*** Provided records ***

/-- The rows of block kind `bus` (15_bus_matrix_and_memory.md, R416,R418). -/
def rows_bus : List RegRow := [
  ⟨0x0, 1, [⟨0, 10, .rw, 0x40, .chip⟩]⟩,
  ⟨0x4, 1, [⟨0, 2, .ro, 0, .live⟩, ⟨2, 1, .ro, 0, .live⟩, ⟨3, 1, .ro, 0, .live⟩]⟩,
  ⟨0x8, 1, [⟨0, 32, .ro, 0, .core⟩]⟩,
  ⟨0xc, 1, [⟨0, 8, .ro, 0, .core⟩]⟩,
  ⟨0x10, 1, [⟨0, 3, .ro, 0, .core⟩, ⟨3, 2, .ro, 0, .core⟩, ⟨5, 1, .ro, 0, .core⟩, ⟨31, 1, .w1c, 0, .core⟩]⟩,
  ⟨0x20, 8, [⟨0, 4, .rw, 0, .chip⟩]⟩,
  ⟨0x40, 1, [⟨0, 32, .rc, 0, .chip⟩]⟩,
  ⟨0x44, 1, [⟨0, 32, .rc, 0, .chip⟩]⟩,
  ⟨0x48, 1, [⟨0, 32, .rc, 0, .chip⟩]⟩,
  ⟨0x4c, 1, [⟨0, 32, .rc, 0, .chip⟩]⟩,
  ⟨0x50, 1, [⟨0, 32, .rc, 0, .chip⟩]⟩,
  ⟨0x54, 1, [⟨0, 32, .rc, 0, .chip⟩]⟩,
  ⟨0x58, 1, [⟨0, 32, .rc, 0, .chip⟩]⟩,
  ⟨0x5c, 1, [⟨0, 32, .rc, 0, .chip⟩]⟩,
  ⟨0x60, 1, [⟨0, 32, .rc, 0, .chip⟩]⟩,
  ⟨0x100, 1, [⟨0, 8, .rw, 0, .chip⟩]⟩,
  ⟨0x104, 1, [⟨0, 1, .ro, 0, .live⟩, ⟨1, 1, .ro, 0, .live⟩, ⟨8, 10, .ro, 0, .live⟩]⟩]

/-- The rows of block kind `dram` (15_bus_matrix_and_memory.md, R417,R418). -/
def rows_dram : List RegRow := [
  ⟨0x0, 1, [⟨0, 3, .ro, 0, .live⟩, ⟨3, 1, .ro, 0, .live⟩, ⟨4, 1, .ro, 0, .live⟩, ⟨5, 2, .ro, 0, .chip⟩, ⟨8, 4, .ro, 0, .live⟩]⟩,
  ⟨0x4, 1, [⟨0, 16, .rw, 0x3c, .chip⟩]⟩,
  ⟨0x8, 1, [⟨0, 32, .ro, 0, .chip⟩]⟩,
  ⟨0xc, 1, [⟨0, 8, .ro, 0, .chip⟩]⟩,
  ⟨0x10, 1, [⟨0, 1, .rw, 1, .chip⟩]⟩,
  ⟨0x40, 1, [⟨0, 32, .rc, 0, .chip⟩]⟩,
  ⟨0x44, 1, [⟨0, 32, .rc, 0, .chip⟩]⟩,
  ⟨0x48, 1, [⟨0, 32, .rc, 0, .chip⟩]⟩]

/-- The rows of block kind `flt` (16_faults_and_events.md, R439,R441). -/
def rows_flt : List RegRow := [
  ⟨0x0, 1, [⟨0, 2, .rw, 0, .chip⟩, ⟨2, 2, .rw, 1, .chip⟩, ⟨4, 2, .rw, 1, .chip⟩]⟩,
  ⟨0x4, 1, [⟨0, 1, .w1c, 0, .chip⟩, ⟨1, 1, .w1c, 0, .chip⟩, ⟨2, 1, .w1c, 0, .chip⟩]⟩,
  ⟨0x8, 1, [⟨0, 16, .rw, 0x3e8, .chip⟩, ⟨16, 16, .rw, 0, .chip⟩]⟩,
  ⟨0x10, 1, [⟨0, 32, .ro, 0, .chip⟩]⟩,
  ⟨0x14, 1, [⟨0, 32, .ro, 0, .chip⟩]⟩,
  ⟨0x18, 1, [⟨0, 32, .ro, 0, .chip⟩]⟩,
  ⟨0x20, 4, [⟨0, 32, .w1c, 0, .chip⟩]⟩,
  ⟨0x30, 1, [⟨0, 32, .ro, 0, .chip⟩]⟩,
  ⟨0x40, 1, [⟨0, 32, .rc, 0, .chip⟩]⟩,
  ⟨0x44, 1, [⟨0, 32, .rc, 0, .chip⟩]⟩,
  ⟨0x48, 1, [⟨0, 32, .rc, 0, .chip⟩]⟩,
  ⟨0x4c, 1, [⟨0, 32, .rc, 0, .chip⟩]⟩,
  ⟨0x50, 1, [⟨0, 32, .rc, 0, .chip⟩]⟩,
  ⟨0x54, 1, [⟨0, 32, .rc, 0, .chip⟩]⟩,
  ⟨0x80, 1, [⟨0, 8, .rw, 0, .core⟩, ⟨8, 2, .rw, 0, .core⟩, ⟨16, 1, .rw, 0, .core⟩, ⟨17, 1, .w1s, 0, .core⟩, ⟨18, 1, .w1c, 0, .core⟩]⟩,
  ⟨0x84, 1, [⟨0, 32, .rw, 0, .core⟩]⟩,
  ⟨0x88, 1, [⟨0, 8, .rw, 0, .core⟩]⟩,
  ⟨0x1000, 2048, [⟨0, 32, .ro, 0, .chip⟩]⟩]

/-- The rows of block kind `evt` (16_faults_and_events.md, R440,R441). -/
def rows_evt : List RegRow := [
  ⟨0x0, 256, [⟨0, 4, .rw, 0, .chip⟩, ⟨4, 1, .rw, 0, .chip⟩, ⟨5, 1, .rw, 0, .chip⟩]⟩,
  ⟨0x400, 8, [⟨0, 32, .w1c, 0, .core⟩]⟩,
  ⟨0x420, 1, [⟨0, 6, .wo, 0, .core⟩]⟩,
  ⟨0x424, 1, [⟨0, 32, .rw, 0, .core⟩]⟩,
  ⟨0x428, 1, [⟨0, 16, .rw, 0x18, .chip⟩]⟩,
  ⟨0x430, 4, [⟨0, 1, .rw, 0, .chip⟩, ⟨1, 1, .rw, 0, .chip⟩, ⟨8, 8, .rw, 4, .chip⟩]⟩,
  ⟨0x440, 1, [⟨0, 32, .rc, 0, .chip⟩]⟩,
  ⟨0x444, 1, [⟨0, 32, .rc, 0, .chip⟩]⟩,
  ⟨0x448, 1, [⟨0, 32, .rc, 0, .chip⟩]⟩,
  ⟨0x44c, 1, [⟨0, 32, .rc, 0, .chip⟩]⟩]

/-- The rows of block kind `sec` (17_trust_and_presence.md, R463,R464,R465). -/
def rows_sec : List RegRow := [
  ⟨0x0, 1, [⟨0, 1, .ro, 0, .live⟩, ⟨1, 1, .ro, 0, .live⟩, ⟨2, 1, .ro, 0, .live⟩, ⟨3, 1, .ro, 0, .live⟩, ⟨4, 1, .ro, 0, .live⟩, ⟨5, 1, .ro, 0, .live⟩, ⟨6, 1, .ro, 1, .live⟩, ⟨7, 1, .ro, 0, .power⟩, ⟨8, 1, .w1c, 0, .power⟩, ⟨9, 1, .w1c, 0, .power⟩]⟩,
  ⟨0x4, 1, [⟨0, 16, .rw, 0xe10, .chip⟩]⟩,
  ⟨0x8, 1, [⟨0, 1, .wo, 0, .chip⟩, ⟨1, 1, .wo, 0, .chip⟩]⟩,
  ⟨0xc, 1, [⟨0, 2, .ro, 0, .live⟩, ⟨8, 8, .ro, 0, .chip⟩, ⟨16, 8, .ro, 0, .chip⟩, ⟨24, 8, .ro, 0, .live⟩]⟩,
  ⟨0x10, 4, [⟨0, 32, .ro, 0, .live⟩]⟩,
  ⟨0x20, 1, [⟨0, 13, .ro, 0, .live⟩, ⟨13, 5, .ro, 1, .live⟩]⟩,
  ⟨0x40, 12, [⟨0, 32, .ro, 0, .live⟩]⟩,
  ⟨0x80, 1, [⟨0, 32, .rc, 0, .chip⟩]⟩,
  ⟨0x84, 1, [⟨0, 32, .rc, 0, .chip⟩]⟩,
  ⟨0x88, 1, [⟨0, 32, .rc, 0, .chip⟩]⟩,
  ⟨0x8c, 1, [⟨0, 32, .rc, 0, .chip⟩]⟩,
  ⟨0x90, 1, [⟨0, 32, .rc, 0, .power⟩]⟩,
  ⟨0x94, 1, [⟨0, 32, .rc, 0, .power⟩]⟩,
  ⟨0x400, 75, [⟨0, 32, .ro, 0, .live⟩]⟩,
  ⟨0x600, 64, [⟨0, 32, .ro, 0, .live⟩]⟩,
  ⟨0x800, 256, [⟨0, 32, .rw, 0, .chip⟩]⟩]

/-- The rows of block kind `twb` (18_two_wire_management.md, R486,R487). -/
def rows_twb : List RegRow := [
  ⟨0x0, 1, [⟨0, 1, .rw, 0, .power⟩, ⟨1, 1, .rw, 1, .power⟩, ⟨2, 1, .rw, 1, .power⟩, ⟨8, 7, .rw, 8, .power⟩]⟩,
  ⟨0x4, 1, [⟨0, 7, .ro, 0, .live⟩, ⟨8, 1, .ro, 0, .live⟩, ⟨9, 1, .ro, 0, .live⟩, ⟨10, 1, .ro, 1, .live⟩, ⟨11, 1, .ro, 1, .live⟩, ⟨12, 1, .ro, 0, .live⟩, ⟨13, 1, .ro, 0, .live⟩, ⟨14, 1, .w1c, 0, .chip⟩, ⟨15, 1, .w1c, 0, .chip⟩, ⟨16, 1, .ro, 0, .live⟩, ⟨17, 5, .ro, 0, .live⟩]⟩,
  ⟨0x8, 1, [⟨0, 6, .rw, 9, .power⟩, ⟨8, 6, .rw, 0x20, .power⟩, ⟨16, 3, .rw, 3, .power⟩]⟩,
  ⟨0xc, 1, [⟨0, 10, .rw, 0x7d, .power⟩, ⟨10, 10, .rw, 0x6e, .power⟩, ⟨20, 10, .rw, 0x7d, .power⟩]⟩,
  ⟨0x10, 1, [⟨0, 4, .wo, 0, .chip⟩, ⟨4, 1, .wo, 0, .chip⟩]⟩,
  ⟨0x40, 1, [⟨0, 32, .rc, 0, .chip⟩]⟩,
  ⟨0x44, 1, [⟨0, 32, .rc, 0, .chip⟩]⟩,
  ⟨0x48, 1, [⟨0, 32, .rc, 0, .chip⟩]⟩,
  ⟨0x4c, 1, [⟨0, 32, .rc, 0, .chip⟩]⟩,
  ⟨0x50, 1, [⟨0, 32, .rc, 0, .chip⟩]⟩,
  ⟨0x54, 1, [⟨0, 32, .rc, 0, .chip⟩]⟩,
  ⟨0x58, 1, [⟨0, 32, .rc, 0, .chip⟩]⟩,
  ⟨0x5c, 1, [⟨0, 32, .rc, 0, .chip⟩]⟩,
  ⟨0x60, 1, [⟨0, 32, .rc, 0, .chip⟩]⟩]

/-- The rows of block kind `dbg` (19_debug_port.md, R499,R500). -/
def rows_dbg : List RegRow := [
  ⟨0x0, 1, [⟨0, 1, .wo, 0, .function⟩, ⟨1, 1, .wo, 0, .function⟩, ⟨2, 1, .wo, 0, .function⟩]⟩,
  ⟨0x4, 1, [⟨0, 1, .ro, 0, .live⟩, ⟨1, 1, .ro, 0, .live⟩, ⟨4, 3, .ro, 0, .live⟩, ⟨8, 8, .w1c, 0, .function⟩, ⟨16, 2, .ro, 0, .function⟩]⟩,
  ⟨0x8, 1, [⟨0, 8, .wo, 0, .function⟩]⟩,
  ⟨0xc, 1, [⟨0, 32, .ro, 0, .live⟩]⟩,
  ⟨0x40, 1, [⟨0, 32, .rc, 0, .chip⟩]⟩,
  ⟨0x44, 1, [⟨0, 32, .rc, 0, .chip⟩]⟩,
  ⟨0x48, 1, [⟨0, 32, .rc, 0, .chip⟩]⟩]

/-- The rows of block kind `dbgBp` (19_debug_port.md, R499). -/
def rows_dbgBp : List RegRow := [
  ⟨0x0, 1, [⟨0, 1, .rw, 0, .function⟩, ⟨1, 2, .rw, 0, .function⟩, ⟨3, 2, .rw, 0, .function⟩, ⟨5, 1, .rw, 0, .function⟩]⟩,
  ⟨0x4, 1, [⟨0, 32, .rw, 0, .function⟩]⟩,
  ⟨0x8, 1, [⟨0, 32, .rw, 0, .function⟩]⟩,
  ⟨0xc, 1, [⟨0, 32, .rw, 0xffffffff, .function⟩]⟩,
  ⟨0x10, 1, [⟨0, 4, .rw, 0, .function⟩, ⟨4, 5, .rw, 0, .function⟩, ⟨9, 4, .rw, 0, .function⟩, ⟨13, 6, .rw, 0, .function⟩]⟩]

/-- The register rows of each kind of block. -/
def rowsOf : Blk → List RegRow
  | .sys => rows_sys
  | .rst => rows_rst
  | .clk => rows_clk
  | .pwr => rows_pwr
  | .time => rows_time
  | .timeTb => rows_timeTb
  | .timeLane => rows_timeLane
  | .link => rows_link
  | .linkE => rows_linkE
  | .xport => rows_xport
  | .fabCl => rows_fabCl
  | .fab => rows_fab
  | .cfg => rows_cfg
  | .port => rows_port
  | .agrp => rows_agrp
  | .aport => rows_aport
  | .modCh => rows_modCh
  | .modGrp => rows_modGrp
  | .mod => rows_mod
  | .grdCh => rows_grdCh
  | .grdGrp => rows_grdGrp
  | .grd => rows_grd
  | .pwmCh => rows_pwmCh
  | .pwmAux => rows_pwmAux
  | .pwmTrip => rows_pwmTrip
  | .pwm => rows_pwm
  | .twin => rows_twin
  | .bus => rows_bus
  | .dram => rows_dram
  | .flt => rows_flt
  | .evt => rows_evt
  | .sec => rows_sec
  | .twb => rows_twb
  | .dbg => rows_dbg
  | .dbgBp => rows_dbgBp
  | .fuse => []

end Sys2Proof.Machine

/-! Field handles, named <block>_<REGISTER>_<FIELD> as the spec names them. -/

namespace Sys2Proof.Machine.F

***

Work required: Check each line of the entries for the string "Machine". Copy the lines that have it.

Reply to the exercise:
end Sys2Proof.Machine
namespace Sys2Proof.Machine.F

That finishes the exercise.